▶ What is required
Let the line containing "(serveRackRead args) s)" serve as the first line of the answer and the final line of the entries as its last, with every line between copied exactly.

(Dataset entries)

-- ==== Sys2Proof/Machine/RackRequests.lean ====
section
/-!
DEFINITION. The requests of the rack and the maps (chapters 8 and 10): NOTICE_FETCH, UNKNOWN_REQUEST, RACK_SET,
RACK_READ, MAP_READ; and the card accesses of chapter 6: CARD_READ, CARD_WRITE.
-/
namespace Sys2Proof.Machine

/-- NOTICE FETCH removes up to eight oldest notices (R182, R198). -/
def serveNoticeFetch (args : List Byte) (s : State) : State × Option Answer :=
  match noArgs args with
  | some () =>
    let taken := s.mgmt.notices.take Config.noticesPerFetch
    let left := s.mgmt.notices.drop Config.noticesPerFetch
    (s.modMgmt fun m => { m with notices := left },
      some (done ([byteOf taken.length, byteOf left.length] ++ taken.flatMap noticeBytes)))
  | none => badArgument s

/-! ## RACK SET (R123, R177, R178) -/

/-- The checks of R177 after the BAD_ARGUMENT check, in their order. -/
def rackSetReason (s : State) (r : RackSettings) : Option Reason :=
  if r.reserve < r.rate.minReserve then some .noFit
  else if !fits r s.maps.active.entries then some .noFit
  else if !(s.maps.offered.all fun m => fits r m.entries) then some .noFit
  else if r.rate ≠ s.settings.rate ∧ s.service.inFlight.isSome then some .busy
  else none

/-- The rack timing differs from the one in force (R124). -/
def timingDiffers (a b : RackSettings) : Bool := a.rate != b.rate || a.period != b.period || a.reserve != b.reserve

/-- A raised budget re-evaluates the Power Wait List (R74, R178). -/
def handBudget (before : RackSettings) (s : State) : State :=
  if before.budget < s.settings.budget then reevaluateClaims s else s

/-- An opening of admission releases every slot in PRESENT with mode AUTO, in slot order (R16). -/
def handAdmission (before : RackSettings) (s : State) : State :=
  if before.admission = .closed ∧ s.settings.admission = .opened then eachSlot allSlots admissionGate s else s

/-- A changed timing sets the recheck mark (R124). -/
def handTiming (before : RackSettings) (s : State) : State :=
  if timingDiffers before s.settings then s.modMaps fun b => { b with recheck := true } else s

/-- Every carried value is put in force at once, then each change is handed on, in the order of R178's table (log 15). -/
def putSettings (r : RackSettings) (s : State) : State :=
  let before := s.settings
  handTiming before (handAdmission before (handBudget before (s.modMgmt fun m => { m with settings := r.clamped })))

/-- A refused RACK SET reports every setting in force beside the reason (R174, R177). -/
def rackRefusal (reason : Reason) (s : State) : State × Option Answer :=
  (s, some ⟨.refused reason, settingsBytes s.settings⟩)

def serveRackSet (args : List Byte) (s : State) : State × Option Answer :=
  match rackSetArgs args with
  | some r =>
    match rackSetReason s r with
    | some reason => rackRefusal reason s
    | none => (putSettings r s, some (done (settingsBytes r.clamped)))
  | none => rackRefusal .badArgument s

/-- RACK READ: the settings and the counters as they stand, which the clear flag then sets to 0 (R180). -/
def serveRackRead (args : List Byte) (s : State) : State × Option Answer :=
  match rackReadArgs args with
  | some clear =>
    (if clear then modCounters (fun _ => LinkCounters.reset) s else s,
      some (done (settingsBytes s.settings ++ counterBytes s.mgmt.counters)))
  | none => badArgument s

/-! ## MAP READ (R143, R197) -/

/-- The contents of a MAP READ reply for a map, with the orphan test of that map (R197). -/
def mapReadBytes (s : State) (m : ImageMap) (orphan : MapEntry → Bool) : List Byte :=
  let es := (allSlots.filterMap (entryOf m.entries))
  be16 m.generation ++ [byteOf es.length] ++ es.flatMap (fun e => mapEntryBytes e (orphan e))
    ++ be16 (outputExtent m.entries) ++ be16 (inputExtent m.entries) ++ be16 (exchangeLength m.entries)
    ++ be16 (freeTime s.settings m.entries)
    ++ [byteOf s.maps.changes.length] ++ s.maps.changes.flatMap changeBytes
    ++ [byteOf s.maps.waitList.length]
    ++ s.maps.waitList.flatMap (fun k => [slotByte k, optionalByte parkReasonByte (s.slot k).parkReason])
    ++ [flagByte s.maps.recheck]

def serveMapRead (args : List Byte) (s : State) : State × Option Answer :=
  match mapReadArgs args with
  | some .active => (s, some (done (mapReadBytes s s.maps.active (orphanInActive s))))
  | some .offered =>
    match s.maps.offered with
    | some m => (s, some (done (mapReadBytes s m (orphanInOffered s))))
    | none => refusal .wrongState s
  | none => badArgument s

/-! ## Pass-through access (R106) -/

/-- The PARAM READ of a CARD READ (R88, R106). -/
def passThroughRead (tag : Byte) (k : Slot) (e : Epoch) (p : Byte) (n : Nat) : Transaction :=
  { identRead k e with
    kind := .paramRead, origin := .passThrough, parameter := some p, totalLength := n, replyTag := some tag }

/-- The PARAM WRITE of a CARD WRITE, with the bytes it carries (R88, R106). -/
def passThroughWrite (tag : Byte) (k : Slot) (e : Epoch) (p : Byte) (data : List Byte) : Transaction :=
  { identRead k e with
    kind := .paramWrite, origin := .passThrough, parameter := some p, totalLength := data.length
    source := some (.carried data), replyTag := some tag }

/-- Acceptance of a card access: WRONG_STATE unless RUNNING, BUSY with four outstanding; otherwise it is recorded as
outstanding, its transaction joins the queue, and there is no immediate reply (R106). -/
def acceptAccess (k : Slot) (p : PassThrough) (x : Transaction) (s : State) : State × Option Answer :=
  if (s.slot k).state ≠ .running then refusal .wrongState s
  else if Config.passThroughs ≤ s.mgmt.outstanding.length then refusal .busy s
  else (queueTransaction x (s.modMgmt fun m => { m with outstanding := m.outstanding ++ [p] }), none)

def serveCardRead (tag : Byte) (args : List Byte) (s : State) : State × Option Answer :=
  match cardReadArgs args with
  | some (k, p, n) =>
    acceptAccess k ⟨tag, k, (s.slot k).epoch, false⟩ (passThroughRead tag k (s.slot k).epoch p n) s
  | none => badArgument s

def serveCardWrite (tag : Byte) (args : List Byte) (s : State) : State × Option Answer :=
  match cardWriteArgs args with
  | some (k, p, data) =>
    acceptAccess k ⟨tag, k, (s.slot k).epoch, true⟩ (passThroughWrite tag k (s.slot k).epoch p data) s
  | none => badArgument s

/-- NOTICE_FETCH (R182). -/
def execNoticeFetch (tag : Byte) (args : List Byte) (s : State) : Host.Outcome State Fault Refusal :=
  .next (takeRequest tag 1 (serveNoticeFetch args) s)

/-- UNKNOWN_REQUEST (R173): refused BAD_ARGUMENT, the reply echoing the code received (R190). -/
def execUnknownRequest (tag code : Byte) (_args : List Byte) (s : State) : Host.Outcome State Fault Refusal :=
  .next (takeRequest tag code badArgument s)

/-- RACK_SET (R177, R178). -/
def execRackSet (tag : Byte) (args : List Byte) (s : State) : Host.Outcome State Fault Refusal :=
  .next (takeRequest tag 80 (serveRackSet args) s)

/-- RACK_READ (R180). -/
def execRackRead (tag : Byte) (args : List Byte) (s : State) : Host.Outcome State Fault Refusal :=
  .next (takeRequest tag 81 (serveRackRead args) s)

/-- MAP_READ (R143). -/
def execMapRead (tag : Byte) (args : List Byte) (s : State) : Host.Outcome State Fault Refusal :=
  .next (takeRequest tag 96 (serveMapRead args) s)

/-- CARD_READ (R106). -/
def execCardRead (tag : Byte) (args : List Byte) (s : State) : Host.Outcome State Fault Refusal :=
  .next (takeRequest tag 112 (serveCardRead tag args) s)

/-- CARD_WRITE (R106). -/
def execCardWrite (tag : Byte) (args : List Byte) (s : State) : Host.Outcome State Fault Refusal :=
  .next (takeRequest tag 113 (serveCardWrite tag args) s)

end Sys2Proof.Machine
end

(End Dataset entries)

▶ Your solution
  .next (takeRequest tag 81 (serveRackRead args) s)

/-- MAP_READ (R143). -/
def execMapRead (tag : Byte) (args : List Byte) (s : State) : Host.Outcome State Fault Refusal :=
  .next (takeRequest tag 96 (serveMapRead args) s)

/-- CARD_READ (R106). -/
def execCardRead (tag : Byte) (args : List Byte) (s : State) : Host.Outcome State Fault Refusal :=
  .next (takeRequest tag 112 (serveCardRead tag args) s)

/-- CARD_WRITE (R106). -/
def execCardWrite (tag : Byte) (args : List Byte) (s : State) : Host.Outcome State Fault Refusal :=
  .next (takeRequest tag 113 (serveCardWrite tag args) s)

end Sys2Proof.Machine
end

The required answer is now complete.